Reportagens

A labuta de um artista de rua de Avaré

A trajetória do músico Nômadhe, que já passou o chapéu em vários estados e se apresenta com frequência na região central da estância turística

Flávio Mantovani

Mãe e filha passavam pelo calçadão de Itapeva quando avistaram o músico Daniel dos Santos, 33, tocando uma canção de Chico Buarque. A cena prendeu a atenção da dupla: elas não arredaram o pé enquanto o número do itapetiningano – cujo nome artístico é Nômadhe – não chegou ao fim.

Gostaram tanto que queriam contribuir de alguma forma, embora estivessem sem dinheiro. O artista de rua tentou poetizar a passagem, dizendo que aceitaria sorrisos como pagamento.

As mulheres, no entanto, não se contentaram. Mãe e filha capricharam no batom e imprimiram seus lábios no chapéu do tocador, cada uma de um lado.

“Hoje ele é cheio de beijos. As pessoas reconhecem o chapéu logo de cara. Mais do que eu”, brinca o músico em entrevista ao Fora de Pauta

Nômadhe começou tocando violino numa comunidade religiosa em Avaré. A primeira apresentação na rua aconteceu nos tempos em que estudava no conservatório musical de Tatuí. Sem grana para a passagem até Itatinga, onde morava na época, ele resolveu tocar peças barrocas na rodoviária de Cerquilho a fim de levantar uns trocados.

A ação não rendeu o suficiente para custear o trecho, mas colocou o músico mais perto daquele estilo de vida. Tempos depois, ele conheceu um artesão que usava música para atrair clientes.
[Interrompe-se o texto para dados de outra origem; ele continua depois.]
/-- R48, R49: a step. -/
theorem heeds_takeStep (hs : ∀ e, Heeds e s) (dir : Dir) : ∀ e, Heeds e (takeStep d dir s) := by
  cases hr : s.chanInRun d
  · unfold takeStep
    dsimp only
    split
    · exact hs
    · rw [hr]
      exact heeds_modChan (fun c => c.state_count dir) (fun c => c.referenced_count dir) hs
  · have hfit := chanInRun_fitted hr
    refine heeds_event hfit (blank_takeStep d s dir) (((hs d).firm hfit).takeStep dir) (fun k => ?_) hs
    rw [not_chanInRun k] at hr
    cases hr

/-- R76: the entry into RUN at a channel. -/
theorem heeds_takeRunEntry (hs : ∀ e, Heeds e s) : ∀ e, Heeds e (atChannel d (takeRunEntry d) s) := by
  cases hr : s.chanInRun d
  · have hid : takeRunEntry d s = s := by rw [takeRunEntry, hr]; rfl
    rw [atChannel, hid]
    simpa using hs
  · have hfit := chanInRun_fitted hr
    refine heeds_event hfit (blank_atChannel d s _ (blank_takeRunEntry d s)) ((hs d).firm hfit).takeRunEntry.atChannel
      (fun k => ?_) hs
    rw [not_chanInRun k] at hr
    cases hr

end Events

/-! ### Events at the table -/

section Table
variable {s u : State}

/-- R41, R43, R44: a recomputation of a scope, after a write that leaves every other record the table's. -/
theorem heeds_recompute {sc : DoorSet} (hq : ConfigureQuiet s) (hs : ∀ e, Heeds e s) (hn : u.noSlots = s.noSlots)
    (hr : ∀ d, has sc d = false → u.resolve d = s.resolve d) : ∀ d, Heeds d (recompute sc u) := by
  intro d
  have hsame := SameToDoors.of_noSlots hn
  cases hd : has sc d
  · refine Heeds.of_agree ?_ (agree_recompute_outside sc u d hd)
    exact (hs d).of_same (by rw [hsame.chan]) (hsame.demand d) (hr d hd) (hsame.fitted d) (fun k => hsame.sent ▸ k)
  · refine Heeds.of_agree ?_ (agree_recompute sc u d hd)
    cases hf : s.fitted d
    · have huf : u.fitted d = false := (hsame.fitted d).trans hf
      rw [recomputeDoor_of_unfitted huf]
      exact ⟨fun _ => by rw [hsame.chan]; exact (hs d).unfitted hf, fun k => (by rw [huf] at k; cases k),
        fun _ k => (by rw [huf] at k; cases k)⟩
    · have huf : u.fitted d = true := (hsame.fitted d).trans hf
      have hfirm := (hs d).firm hf
      have hidle : u.chanInRun d = false → Waits (u.chan d) := fun k => by
        rw [hsame.chan]
        refine (hs d).waits_of_idle hq hf ?_
        rwa [State.chanInRun, hsame.mode, hsame.fitted, hsame.sent] at k
      have hb := blank_recomputeDoor d u
      have htf := (State.fitted_of_bare (State.bare_of_blank hb) d).trans huf
      refine ⟨fun k => (by rw [htf] at k; cases k), fun _ => firm_recomputeDoor huf ?_ ?_ hidle, fun k _ => ?_⟩
      · rw [hsame.chan]
        exact hfirm.fitted
      · rw [hsame.chan, hsame.demand]
        exact hfirm.obeys
      · have hidle' := not_chanInRun (entry_of_blank hb ▸ k)
        exact waits_recomputeDoor hidle' (hidle hidle')

theorem heeds_within {sc : DoorSet} (hq : ConfigureQuiet s) (hs : ∀ e, Heeds e s) (h : Within sc s u) :
    ∀ d, Heeds d (recompute sc u) :=
  heeds_recompute hq hs h.rest (fun _ => h.resolve)

/-- A write of the table that changes no record needs no recomputation. -/
theorem heeds_of_resolve (hs : ∀ e, Heeds e s) (hn : u.noSlots = s.noSlots) (hr : ∀ d, u.resolve d = s.resolve d) :
    ∀ d, Heeds d u := fun d => by
  have hsame := SameToDoors.of_noSlots hn
  exact (hs d).of_same (by rw [hsame.chan]) (hsame.demand d) (hr d) (hsame.fitted d) (fun k => hsame.sent ▸ k)

end Table

/-- A sound table, CONFIGURE quiet, and every doorway heeding its record. -/
structure Minded (s : State) : Prop where
  table : TableOk s
  quiet : ConfigureQuiet s
  heeds : ∀ d, Heeds d s

section Minded
variable {s : State} (h : Minded s)
include h

theorem Minded.tableRetire (is : List SlotNo) (r : Reason) (own : Bool) :
    ∀ d, Heeds d (tableRetire is r own s) :=
  heeds_within h.quiet h.heeds (within_retireSlots h.table is r own)

theorem Minded.startCountdowns (d : Door) : ∀ e, Heeds e (s.startCountdowns d) :=
  heeds_of_resolve h.heeds rfl (resolve_startCountdowns s d)

theorem Minded.takeExpiry (i : SlotNo) : ∀ d, Heeds d (takeExpiry i s) := by
  rw [takeExpiry_eq]
  exact h.tableRetire _ _ _

theorem Minded.takeChannelEntry (d : Door) (e : EntryKind) : ∀ x, Heeds x (takeChannelEntry d e s) := by
  have hw := within_retireSlots h.table (entrySlots d e) (entryReason e) false
  exact heeds_recompute h.quiet h.heeds hw.rest (fun x hx => (resolve_startCountdowns _ d x).trans (hw.resolve hx))

/-- A hold replaced in place, over a scope that has its doorways and those of the new hold. -/
theorem Minded.within_setHold {i : SlotNo} {a b : Hold} {sc : DoorSet} (ha : s.hold i = some a)
    (hold : ∀ d, has a.scope d = true → has sc d = true) (hnew : ∀ d, has b.scope d = true → has sc d = true) :
    Within sc s (s.setHold i b) ∧ CoversSide sc i := by
  have hc : Covers sc (s.hold i) := ha ▸ covers_some hold
  have hl := coversSide_of_hold h.table ha hc
  exact ⟨(Within.refl sc s).setHold hc (covers_some hnew) hl, hl⟩

theorem Minded.setHold {i : SlotNo} {a b : Hold} (ha : s.hold i = some a) (hb : b.scope = a.scope) :
    ∀ d, Heeds d (recompute a.scope (s.setHold i b)) :=
  heeds_within h.quiet h.heeds (h.within_setHold ha (fun _ => id) (fun _ hd => hb ▸ hd)).1

theorem Minded.createInternal {q : Placement} (hn : s.hold q.slot = none) : ∀ d, Heeds d (createInternal q s) := by
  obtain ⟨v, hv, hrest, hslots, _⟩ := createInternal_eq q s
  rw [hv]
  have hw : Within (slotRole q.slot).scope s (s.fillSlot q.slot (s.startAtOnce (Placement.newHold q s))) := by
    refine (Within.refl _ s).fillSlot (hn ▸ covers_none _) (covers_some (fun d hd => ?_)) (coversSide_of_role q.slot)
    rw [startAtOnce_eq] at hd
    exact hd
  have hhold : ∀ i, v.hold i = (s.fillSlot q.slot (s.startAtOnce (Placement.newHold q s))).hold i := fun i => by
    rw [State.hold, State.hold, State.slot, State.slot, hslots]
  exact heeds_within h.quiet h.heeds ⟨hrest, fun d hd i => by rw [hhold]; exact hw.holds d hd i,
    fun d hd => by rw [hhold]; exact hw.line d hd⟩

theorem Minded.renewInternal {q : Placement} {a : Hold} (ha : s.hold q.slot = some a) :
    ∀ d, Heeds d (renewInternal q a s) := h.setHold ha (by rw [startAtOnce_eq]; rfl)

theorem Minded.takePlacement (q : Placement) : ∀ d, Heeds d (takePlacement q s) := by
  have hs := h.heeds
  have hbar : ∀ (b : Bool) (u : State), (∀ d, Heeds d u) → ∀ d, Heeds d (if b = true then s else u) := fun b u hu => by
    cases b
    · exact hu
    · exact hs
  unfold Machine.takePlacement
  split
  · exact hs
  cases hh : s.hold q.slot with
  | none =>
    have hc := h.createInternal hh
    cases slotRole q.slot with
    | pool => exact hs
    | grd d => exact hbar _ _ hc
    | hdl d | pnl d | rln sd => exact hc
  | some a =>
    have hc := h.renewInternal hh
    cases slotRole q.slot with
    | pool | hdl d => exact hs
    | grd d => exact hbar _ _ hc
    | pnl d | rln sd => exact hc

theorem Minded.takeRaise (i : SlotNo) : ∀ d, Heeds d (takeRaise i s) := by
  unfold Machine.takeRaise
  cases ha : s.hold i with
  | none => exact h.heeds
  | some a =>
    dsimp only
    split
    · exact h.heeds
    cases slotRole i with
    | pnl d => exact h.setHold ha (by rw [startAtOnce_eq])
    | hdl d => exact h.setHold ha rfl
    | rln sd | grd d | pool => exact h.heeds

end Minded

end Sys2Proof.Machine
end

section
/-! SUPPORT. R41, R43, R76: the requests leave every doorway heeding its demand record. -/

namespace Sys2Proof.Machine

open Claims Safety

/-! ### A part without holds (R30, R75, R77) -/

/-- No hold stands, every channel is in UNREFERENCED or UNFITTED, and every record is at rest. -/
structure Poised (s : State) : Prop where
  empty : ∀ i, s.hold i = none
  state : ∀ d, (s.chan d).state = if s.fitted d then .unreferenced else .unfitted
  demand : ∀ d, s.demand d = .resting

/-- R33, R38: an empty table demands CLOSED of every doorway, without a governing hold. -/
theorem resolve_of_empty {s : State} (h : ∀ i, s.hold i = none) (d : Door) : s.resolve d = .resting := by
  have hover : s.holdsOver d = [] := by simp [holdsOver_eq, h]
  have hrel : s.released d = false := by simp [State.released, h]
  simp [State.resolve, hover, hrel, Demand.resting]

theorem Poised.heeds {s : State} (h : Poised s) (d : Door) : Heeds d s := by
  have hst := h.state d
  refine ⟨fun hf => ?_, fun hf => ?_, fun _ hf => .inl ?_⟩
  · simpa [hf] using hst
  · rw [if_pos hf] at hst
    have hshut : Shut d s := ⟨by rw [hst]; decide, by rw [hst]; rfl⟩
    exact hshut.firm (fun _ => (h.demand d).trans (resolve_of_empty h.empty d).symm)
  · simpa [hf] using hst

theorem Calm.poised {s : State} (h : Calm s) : Poised s := ⟨h.empty, fun d => (h.chan d).state, h.demand⟩

theorem Calm.heeds {s : State} (h : Calm s) (d : Door) : Heeds d s := h.poised.heeds d

/-- R179: the entry into RUN of a part without holds. -/
theorem Poised.enterRun {s : State} (h : Poised s) : Poised (enterRun s) := ⟨h.empty, h.state, h.demand⟩

/-- CONFIGURE reads nothing of the lines and the ports, nor of what is sent. -/
theorem calm_closed : LinksClosed {s | Calm s} where
  still _ _ hs ht := Calm.still hs ht
  send _ _ hs _ := { (hs : Calm _) with }

/-- R159: a write leaves a part in CONFIGURE calm. -/
theorem Calm.writeConfig {s : State} (h : Calm s) (offset : Nat) (data : List Byte) :
    Calm (writeConfig offset data s) := by
  have h1 : HalfCalm s.cfg doors { s with cfg := s.cfg.patch offset data } :=
    ⟨h.mode, h.empty, fun d => .inr ⟨mem_doors d, h.chan d⟩, h.demand, h.guard⟩
  have h2 := mem_foldl (P := {s | Calm s}) (fun u c hu => mem_applyClass calm_closed hu s.cfg c)
    [LineClass.release, .panel, .edge, .switch, .drive] (HalfCalm.foldl doors h1)
  exact mem_applySup calm_closed (mem_applySup calm_closed h2 .t) .s

/-! ### The requests at the table (Chapter 1) -/

section Requests
variable {s : State} (h : Minded s)
include h

/-- R13: a placement in a free slot of the pool. -/
theorem Minded.placeIn (a : PlaceAsked) (x : Issuer) {i : SlotNo} (hi : s.lowestFree = some i) :
    ∀ d, Heeds d (placeIn a x i s).1 := by
  obtain ⟨hpool, hn⟩ := lowestFree_spec hi
  have hnew : Covers a.scope (some (s.startAtOnce (a.newHold x i s))) := covers_some (fun d hd => by
    rw [startAtOnce_eq] at hd
    exact hd)
  have hfill := (Within.refl a.scope s).fillSlot (i := i) (hn ▸ covers_none _) hnew (coversSide_of_pool hpool)
  refine heeds_within h.quiet h.heeds (hfill.examine ?_ (coversSide_of_pool hpool))
  rw [State.hold, State.slot_fillSlot, if_pos rfl]
  exact hnew

theorem Minded.doPlace (x : Issuer) (q : PlaceParams) : ∀ d, Heeds d (doPlace x q s).1 := by
  unfold Machine.doPlace
  cases placeAsked q with
  | none => exact h.heeds
  | some a =>
    dsimp only
    split
    · exact h.heeds
    split
    · exact h.heeds
    split
    · exact h.heeds
    split
    · exact h.heeds
    cases hf : s.lowestFree with
    | none => exact h.heeds
    | some i => exact h.placeIn a x hf

/-- A request that names a hold, where it names one. -/
theorem Minded.onLive {hd : Handle} {f : SlotNo → Hold → State × Reply}
    (hf : ∀ i a, s.hold i = some a → ∀ d, Heeds d (f i a).1) : ∀ d, Heeds d (onLive hd s f).1 := by
  unfold Machine.onLive
  cases hr : s.resolveHandle hd with
  | live i a => exact hf i a (hold_of_live hr)
  | retired r => exact h.heeds
  | stale => exact h.heeds

/-- R16, R41: an amendment, over both scopes. -/
theorem Minded.amendIn (a : AmendAsked) {i : SlotNo} {b : Hold} (hb : s.hold i = some b) :
    ∀ d, Heeds d (amendIn a i b s) := by
  have hold : ∀ d, has b.scope d = true → has (b.scope ||| (a.applied b).scope) d = true := fun d hd =>
    (has_or _ _ d).mpr (.inl hd)
  have hnew : ∀ d, has (if a.scope.isSome then s.startAtOnce (a.applied b) else a.applied b).scope d = true →
      has (b.scope ||| (a.applied b).scope) d = true := fun d hd => by
    refine (has_or _ _ d).mpr (.inr ?_)
    split at hd
    · rwa [startAtOnce_eq] at hd
    · exact hd
  obtain ⟨hw, hside⟩ := h.within_setHold hb hold hnew
  refine heeds_within h.quiet h.heeds (hw.examine ?_ hside)
  rw [State.hold_setHold]
  exact covers_some hnew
Foi o estímulo que faltava. O desejo de botar o pé no mundo voltou com tudo.

“Espectador da sociedade”

Nômadhe já passou por 13 estados, mas se engana quem acha que vida de artista de rua é fácil. 

O direito de ir e vir costuma ser violado, já que os músicos não são vistos como trabalhadores convencionais. Além disso, continua ele, a contribuição voluntária é confundida com esmola e por isso as autoridades acompanham a prática com desconfiança, quando não com agressividade aberta.

“É um estilo de vida alternativo que requer adaptações. Vivo de forma itinerante e preciso entender as limitações que isso me causa. Levo pouca bagagem e tenho gastos constantes com passagens e hospedagem. Sem renda fixa, meu ganho é sensível ao tempo, cultura e à estabilidade econômica de nossa sociedade”, analisa.

Capturar a atenção do público também é um desafio. “As pessoas estão ali de passagem. Por conta disso, o repertório tem que ser mais poético, passar mensagens que provoquem ou inspirem. É o que motiva o público a conhecer o meu trabalho”, conta o músico, que tem como referência a folk music nacional e estrangeira, entre outros estilos. 

Canções de Zé Ramalho, por exemplo, servem bem ao propósito de despertar a curiosidade dos transeuntes. No entanto, o repertório varia de acordo com o público.

A exposição também tem seus riscos. O itapetiningano foi assaltado recentemente em uma praia do nordeste. Os agressores levaram o violino. Já violão que levava nas costas acabou danificado.

Trabalho de base

Diante da carência de políticas públicas para a valorização da arte no país, Nômadhe vê o ofício como uma espécie de trabalho de base. “É uma forma de assegurar o acesso à cultura, já que o espaço é público e gratuito”, avalia.

Enquanto o poder público não se engaja na causa, a tecnologia vem facilitando a vida em alguns aspectos. O Street Music Map, por exemplo, é um site brasileiro que mapeia locais com apresentações em vias públicas. “A percepção é que essas cidades catalogadas são mais receptivas e dão mais estímulo para a arte de rua”, afirma. 

O Brasil, porém, está longe da realidade de cidades como Nova York ou Londres, que toleram o artista com esse perfil. Para sobreviver, o músico também faz shows privados, toca em bares e até se arrisca em trabalhos ligados à informática e recepção em eventos.

Quem vê sua entrega nas apresentações no centro de Avaré, que costumam durar horas, custa a crer que a cena pode demorar a se repetir.

“A música de rua ainda é minha profissão de “crise”, mas pretendo voltar ao mercado formal assim que surgir uma oportunidade. Prefiro a música como um meio ativista e não como renda principal. Mas não vou desistir, apenas diminuir o ritmo”, confidencia.